/-- A change of a cell beside its memory changes nothing that a preparation rests on. -/
theorem prepare_modCell {s : State} {n : Nat} {f : Cell → Cell} (hf : (f (s.cell n)).mem = (s.cell n).mem) (w : Inst256) (side : Bool)
    (errs : ReadErrs) : (s.modCell n f).prepare n w side errs = s.prepare n w side errs :=
  prepare_congr (s := s) (t := s.modCell n f) rfl rfl (fun _ => rfl) (fun _ => rfl) (by rw [State.modCell_cell_same, hf]) w side errs

/-! ### A single instruction on an empty array (R89) -/

theorem groupLen_single (j : MatrixJob) : State.groupLen [j] = 1 := by simp [State.groupLen]

/-- One instruction that waits on no latch is prepared. -/
theorem prepareGroup_single {s : State} {n : Nat} {j : MatrixJob} {p : Prep} (hj : (s.cell n).jobs = [j]) (hw : j.waiting = false)
    (hnone : j.prep = none) (hp : s.prepare n j.w false j.errs = .inr p) :
    s.prepareGroup n 0 = s.modCell n fun c => { c with jobs := [{ j with prep := some p }] } := by
  have hall : s.prepareAll n [j] = .inr [{ j with prep := some p }] := by simp only [State.prepareAll, hp]
  have hgroup : s.prepareGroup n 0 = s.modCell n fun c => { c with jobs := { j with prep := some p } :: c.jobs.tail } := by
    simp [State.prepareGroup, hj, groupLen_single, hw, hnone, hall, State.pairBroken]
  exact hgroup.trans (modCell_congr (by simp [hj]))

/-- Behind the last instruction there is nothing to prepare. -/
theorem prepareGroup_end {s : State} {n k : Nat} (h : (s.cell n).jobs.length ≤ k) : s.prepareGroup n k = s := by
  simp [State.prepareGroup, List.drop_eq_nil_of_le h]

theorem arrayGo_single_jobs {s : State} {n : Nat} {j : MatrixJob} {p : Prep} (hj : (s.cell n).jobs = [j]) (hw : j.waiting = false)
    (hnone : j.prep = none) (hp : s.prepare n j.w false j.errs = .inr p) :
    ((s.arrayGo n).cell n).jobs = [{ j with prep := some p }] := by
  simp [State.arrayGo, prepareGroup_single hj hw hnone hp, groupLen_single, prepareGroup_end]

theorem putJob_noWait {m : Inst256} (h : bit m 224 = false) (s : State) (n : Nat) (pc : Word) (errs : ReadErrs) :
    s.putJob n m pc errs = s.modCell n fun c =>
      { c with nextJob := (s.cell n).nextJob + 1,
               jobs := c.jobs ++ [{ id := (s.cell n).nextJob, w := m, pc, errs, waiting := false, prep := none }] } := by
  simp [State.putJob, h]

/-- The instruction that finds the array empty and waits on no latch is prepared, with its operands as they stand (log entry 60). -/
theorem putJob_empty_prepared {s : State} {n : Nat} {m : Inst256} {errs : ReadErrs} {p : Prep} (hempty : (s.cell n).jobs = [])
    (hwait : bit m 224 = false) (hp : s.prepare n m false errs = .inr p) (pc : Word) :
    ((((s.putJob n m pc errs).advance n).arrayGo n).cell n).jobs =
      [{ id := (s.cell n).nextJob, w := m, pc, errs, waiting := false, prep := some p }] := by
  rw [putJob_noWait hwait]
  exact arrayGo_single_jobs (j := { id := (s.cell n).nextJob, w := m, pc, errs, waiting := false, prep := none }) (by simp [hempty]) rfl rfl
    ((prepare_advance _ n m false errs).trans ((prepare_modCell rfl m false errs).trans hp))
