-- ==== Sys2Proof/Word.lean ====
section
/-! DEFINITION. The plain words of the AP-24: bytes of the control line, audio samples, and the index types of
feeds, programs, ranks and alarm entries (00_scope.md sections 4 and 5). -/
namespace Sys2Proof

/-- One byte of the control line. -/
abbrev Byte := BitVec 8

/-- A 24-bit audio sample, two's complement, relative to full scale (01_feed_ports.md section 1.2). -/
abbrev Sample := BitVec 24

/-- A feed number, 0 to 15. -/
abbrev FeedId := Fin 16

/-- A program number, 0 to 7. -/
abbrev ProgId := Fin 8

/-- The rank of a source set, 0 to 3. -/
abbrev Rank := Fin 4

/-- An alarm entry identifier, 0 to 136 (R131). The same number names the entry's condition. -/
abbrev EntryId := Fin 137

end Sys2Proof
end

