/-- In CORRECT and MEASURE no sample leaves the limiter with a magnitude above the active ceiling, its gain stays above
0 and at most 1 and rises by at most 1/4,800. The gain is the least of the release, the lines of the frames in the
lookahead whose requirement is below the present gain, and the requirement of the frame leaving: the last is the model's
reading of R107 where its formula and its claim differ (log 12). Each slot of the frame leaving is multiplied by it, the
new frame joins, and a gain below 1 counts as held down (R107, R109). In BYPASS every frame leaves the lookahead
unchanged, 48 output samples after it entered (R103, R108). The multiplier of a level g in the range of gains and
ceilings is positive and within 2^-32 of 10^(g/200), whose power to the denominator of g/200 is a power of 10; the
precision is log 5 (R106, R107). -/
def Obligations.LimiterHoldsCeiling : Prop :=
  (∀ g : Rat, 0 < linear g ∧ (-400 ≤ g → g ≤ 400 →
    (linear g - 1 / 2 ^ 32) ^ (g / 200).den ≤ (10 : Rat) ^ (g / 200).num ∧
      (10 : Rat) ^ (g / 200).num ≤ (linear g + 1 / 2 ^ 32) ^ (g / 200).den)) ∧
  ∀ (l : Loudness) (zs : List Rat),
    (l.active.mode ≠ .bypass → 0 < l.limiterGain → l.limiterGain ≤ 1 →
      (∀ x ∈ (l.limit zs).2, absRat x ≤ linear l.active.ceiling) ∧
        0 < (l.limit zs).1.limiterGain ∧ (l.limit zs).1.limiterGain ≤ 1 ∧
        (l.limit zs).1.limiterGain ≤ l.limiterGain + 1 / 4800) ∧
    (l.active.mode ≠ .bypass →
      let look := fullLookahead l.lookahead
      let gain := (l.limit zs).1.limiterGain
      let release := min 1 (l.limiterGain + 1 / 4800)
      let needs := requirement l.active.ceiling
      let line (i : Nat) (fr : List Rat) : Rat := l.limiterGain + (needs fr - l.limiterGain) / ((i + 1 : Nat) : Rat)
      gain ≤ release ∧ gain ≤ needs (look.headD []) ∧
        (∀ i fr, look[i]? = some fr → needs fr < l.limiterGain → gain ≤ line i fr) ∧
        (gain = release ∨ gain = needs (look.headD []) ∨
          ∃ i fr, look[i]? = some fr ∧ needs fr < l.limiterGain ∧ gain = line i fr) ∧
        (l.limit zs).2 = (look.headD []).map (· * gain) ∧ (l.limit zs).1.lookahead = look.drop 1 ++ [zs] ∧
        (l.limit zs).1.heldDown = if gain < 1 then min (l.heldDown + 1) 4800 else l.heldDown) ∧
    (∀ fr, let c := linear l.active.ceiling
      (framePeak fr ≤ c → requirement l.active.ceiling fr = 1) ∧
        (c < framePeak fr → requirement l.active.ceiling fr = c / framePeak fr) ∧ ∀ x ∈ fr, absRat x ≤ framePeak fr) ∧
    (l.active.mode = .bypass → l.lookahead.length = 48 →
      (l.limit zs).2 = l.lookahead.headD [] ∧ (l.limit zs).1.limiterGain = 1 ∧
        (l.limit zs).1.lookahead = l.lookahead.drop 1 ++ [zs] ∧ (l.limit zs).1.heldDown = l.heldDown)

/-! ## Delay -/

/-- DELAY_RESERVE on a DEFINED program: with the pages in the room, its chain joins the tail of the free list, c × P
pages are taken from the head in order, and the rings are flushed; a requirement above the room is refused with NO_ROOM
and changes nothing, and so is one in any state but DEFINED, with WRONG_STATE (R115). -/
def Obligations.DelayReserveRebuildsChain : Prop :=
  ∀ (s : State) (m : Msg) (p : ProgId) (b : Byte), Commands s m → m.body = [BitVec.ofNat 8 p.val, b] →
    let P := min b.toNat 94
    let need := (s.prog p).slots * P
    let pool := s.freePages ++ (s.prog p).delay.chain
    ((s.prog p).state ≠ .defined → exec (.delayReserve m) s = .next (replying .delayReserve [0x11] s)) ∧
    ((s.prog p).state = .defined → need ≤ pool.length → exec (.delayReserve m) s =
      .next (replying .delayReserve
        ([if b.toNat ≤ 94 then 0 else 1, BitVec.ofNat 8 P] ++ byte2 need ++ byte2 (pool.length - need))
        { s.setProg p
            { s.prog p with
              delay := { (s.prog p).delay with
                reserve := P, chain := pool.take need, writePos := 0, flushCounter := 0 } }
          with freePages := pool.drop need })) ∧
    ((s.prog p).state = .defined → pool.length < need →
      exec (.delayReserve m) s = .next (replying .delayReserve [0x12] s))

◇ ◇ ◇

## WORK TO BE COMPLETED
Your reply should hold only the lines from the first line of the records through the one with "prepare_congr (s := s)", reproduced word for word.

## EXERCISE ANSWER
/-- A change of a cell beside its memory changes nothing that a preparation rests on. -/
theorem prepare_modCell {s : State} {n : Nat} {f : Cell → Cell} (hf : (f (s.cell n)).mem = (s.cell n).mem) (w : Inst256) (side : Bool)
    (errs : ReadErrs) : (s.modCell n f).prepare n w side errs = s.prepare n w side errs :=
  prepare_congr (s := s) (t := s.modCell n f) rfl rfl (fun _ => rfl) (fun _ => rfl) (by rw [State.modCell_cell_same, hf]) w side errs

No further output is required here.